Python’s Walrus Operator and Dict Comprehensions

Submitted by Sean on Fri, 03/03/2023 - 03:12

Python 3.8 added an assignment operator :=, also known as the “walrus operator” (rotate it 90 degrees clockwise and you’ll see why). A few use cases are described in this page on What’s New in Python 3.8, but despite the fact that it’s not so new anymore (it came out more than three years ago), I hadn’t found much use for it until recently. 

Why was the walrus operator created? In Python, ordinary assignment with = is an expression, so it doesn’t return a value.For example, print(x=23) returns an error: thre’s no value to print. print(x:=23) succeeds, the other hand, and prints 23. But of course you can just assign a value to x on another line and then print it, so this isn’t a compelling case.

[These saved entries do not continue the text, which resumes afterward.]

/-- R51, R52: what is never read before it is written has no influence: forgetting it before a step changes nothing
that is left after the step. -/
def Obligations.HiddenStateIsNeverRead : Prop :=
  ∀ s : State, onNext State.forget (step s) = onNext State.forget (step s.forget)

/-- R138: an RLE_DECODE step that does not stop consumes at least 2 bytes, `ip` never passes `N`, and from any
RLE_DECODE state an undisturbed engine leaves RLE_DECODE within `floor((N - ip)/2) + 1` steps. -/
def Obligations.RleDecodeEndsWithinItsBound : Prop :=
  ∀ s : State, s.phase = .rleDecode →
    (∀ t : State, engineStep s = .next t →
      (t.phase = .rleDecode → s.ip + 2 ≤ t.ip) ∧ (s.ip ≤ s.p.length → t.ip ≤ t.p.length)) ∧
    (s.inputs = [] → ∃ (k : Nat) (t : State), k ≤ (s.p.length - s.ip) / 2 + 1 ∧
      Sys2Proof.core.run k s = .next t ∧ t.phase ≠ .rleDecode)

/-- R278: an undisturbed decode reaches DONE or ERROR, within the steps the rule counts. -/
def Obligations.EveryDecodeEnds : Prop :=
  ∀ s : State, StateInv s → s.StartsUndisturbed →
    ∃ (k : Nat) (t : State),
      k ≤ 1 + (if s.cfg.comp = 0 then 0 else 1 + (s.cfg.payloadExtent / 2 + 1)) + s.cfg.rowCount ∧
      Sys2Proof.core.run k s = .next t ∧ t.ended = true

/-- R185: an undisturbed decode that reaches DONE emits exactly `L` rows, `0, 1, …, L-1` in that order, and one that
ends in ERROR emits none. -/
def Obligations.EveryDecodeEmitsItsRowsInOrder : Prop :=
  ∀ s : State, StateInv s → s.StartsUndisturbed →
    ∃ (k : Nat) (t : State) (rows : List EmitEvent),
      Sys2Proof.core.run k s = .next t ∧ t.trace = s.trace ++ rows ∧
      ((t.phase = .done ∧ rows.map (fun e => e.row.toNat) = List.range s.cfg.rowCount ∧
          t.rowsEmitted.toNat = s.cfg.rowCount) ∨
        (t.phase = .error ∧ rows = [] ∧ t.rowsEmitted = 0))
end

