-- ==== Sys2Proof/Laws/PerInstr.lean ====
section
/-! SUPPORT. Statements made once per constructor of `Instr`. -/

namespace Sys2Proof.Laws.EvenLength

/-- A complete instruction takes an even number of stream bytes (R102); the rows of the other encoding spaces take
none. -/
def Statement (i : Instr) : Prop :=
  ∀ (u : AbsUnit) (m : Mode), i.wf u m = true → (encodeBytes i).length % 2 = 0

theorem run8 (n v : Byte) : Statement (.run8 n v) := by
  intro u m _; simp [encodeBytes, encode, Code.bytes]

theorem run4 (n v : Byte) : Statement (.run4 n v) := by
  intro u m _; simp [encodeBytes, encode, Code.bytes]

theorem eol : Statement .eol := by
  intro u m _; simp [encodeBytes, encode, Code.bytes]

theorem eob : Statement .eob := by
  intro u m _; simp [encodeBytes, encode, Code.bytes]

theorem delta (d : Option (Byte × Byte)) : Statement (.delta d) := by
  intro u m _
  cases d <;> simp [encodeBytes, encode, Code.bytes]

/-- The operands of an absolute run are even in number when they are complete. -/
theorem operands {n : Byte} {m : Nat} {lits : List Byte} {pad : Option Byte}
    (h : absOperandsComplete n m lits pad = true) : (0 :: n :: (lits ++ padBytes pad) : List Byte).length % 2 = 0 := by
  simp only [absOperandsComplete, Bool.and_eq_true, beq_iff_eq] at h
  obtain ⟨⟨-, hl⟩, hp⟩ := h
  simp only [List.length_cons, List.length_append, length_padBytes, hl, hp, beq_iff_eq]
  split <;> omega

theorem abs8 (n : Byte) (lits : List Byte) (pad : Option Byte) : Statement (.abs8 n lits pad) := by
  intro u m h
  simp only [Instr.wf, Bool.and_eq_true] at h
  exact operands h.2

theorem abs4 (n : Byte) (lits : List Byte) (pad : Option Byte) : Statement (.abs4 n lits pad) := by
  intro u m h
  simp only [Instr.wf, Bool.and_eq_true] at h
  exact operands h.2

theorem pass1 : Statement .pass1 := by
  intro u m _; simp [encodeBytes, encode, Code.bytes]

theorem pass4 : Statement .pass4 := by
  intro u m _; simp [encodeBytes, encode, Code.bytes]

theorem pass8 : Statement .pass8 := by
  intro u m _; simp [encodeBytes, encode, Code.bytes]

theorem pass16 : Statement .pass16 := by
  intro u m _; simp [encodeBytes, encode, Code.bytes]

theorem swap24 : Statement .swap24 := by
  intro u m _; simp [encodeBytes, encode, Code.bytes]

theorem compact32 : Statement .compact32 := by
  intro u m _; simp [encodeBytes, encode, Code.bytes]

theorem start (hi : BitVec 31) : Statement (.start hi) := by
  intro u m _; simp [encodeBytes, encode, Code.bytes]

theorem regWrite (width : Nat) (offset : BitVec 8) (v : Word) : Statement (.regWrite width offset v) := by
  intro u m _; simp [encodeBytes, encode, Code.bytes]

theorem regRead (width : Nat) (offset : BitVec 8) : Statement (.regRead width offset) := by
  intro u m _; simp [encodeBytes, encode, Code.bytes]

end Sys2Proof.Laws.EvenLength
end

I do a lot of data wrangling, and when dataclasses were first introduced (Python 3.7) they quickly became my go-to approach for loading structured data. They make it easy to 

  • model external record structures in Python
  • define static methods from converting data from JSON, CSV, or other formats
  • define class-specific methods

and more. Going further, when those record structures have a unique identifier (which is often the case), it can be convenient to load the whole dataset into a reader or manager class that subclasses UserDict, with the identifiers as keys and the records (as dataclasss instances) as values. That way you have all the data, nicely organized, but also accessible by looking up a record’s identifier in the dictionary, 

Dictionary comprehensions are an efficient and natural way to structure this, but there’s a problem: if you’re reading some data to create a dataclasss instance inside the comprehension, how do you get the identifier out of the dataclass at the same time so you can use it for the key?

The walrus operator makes this easy. Add an if clause inside the comprehension that assigns the loaded data to a dataclass using the walrus operator (this crucially assumes your data loader always returns a non-null value). Now you’ve got the instance, so you can use the identifier field as the key and the whole instance as the value in the comprehension. 

Example: suppose you have a CSV with 50 records on each US state, with the state abbreviation in one column and various other statistics in additional columns, with a dataclass like this represent a single row.

class StateData:
    abbreviation: str
    stat1: int
    stat2: int

etc. You can initialize a dict for this data with something like this (assuming you're using `DictReader` or something similar)

datadict = {abbreviation: StateData(**row) for row in rows if (abbreviation := row["abbreviation"])}

I do this kind of thing all the time now that I've figured out the pattern.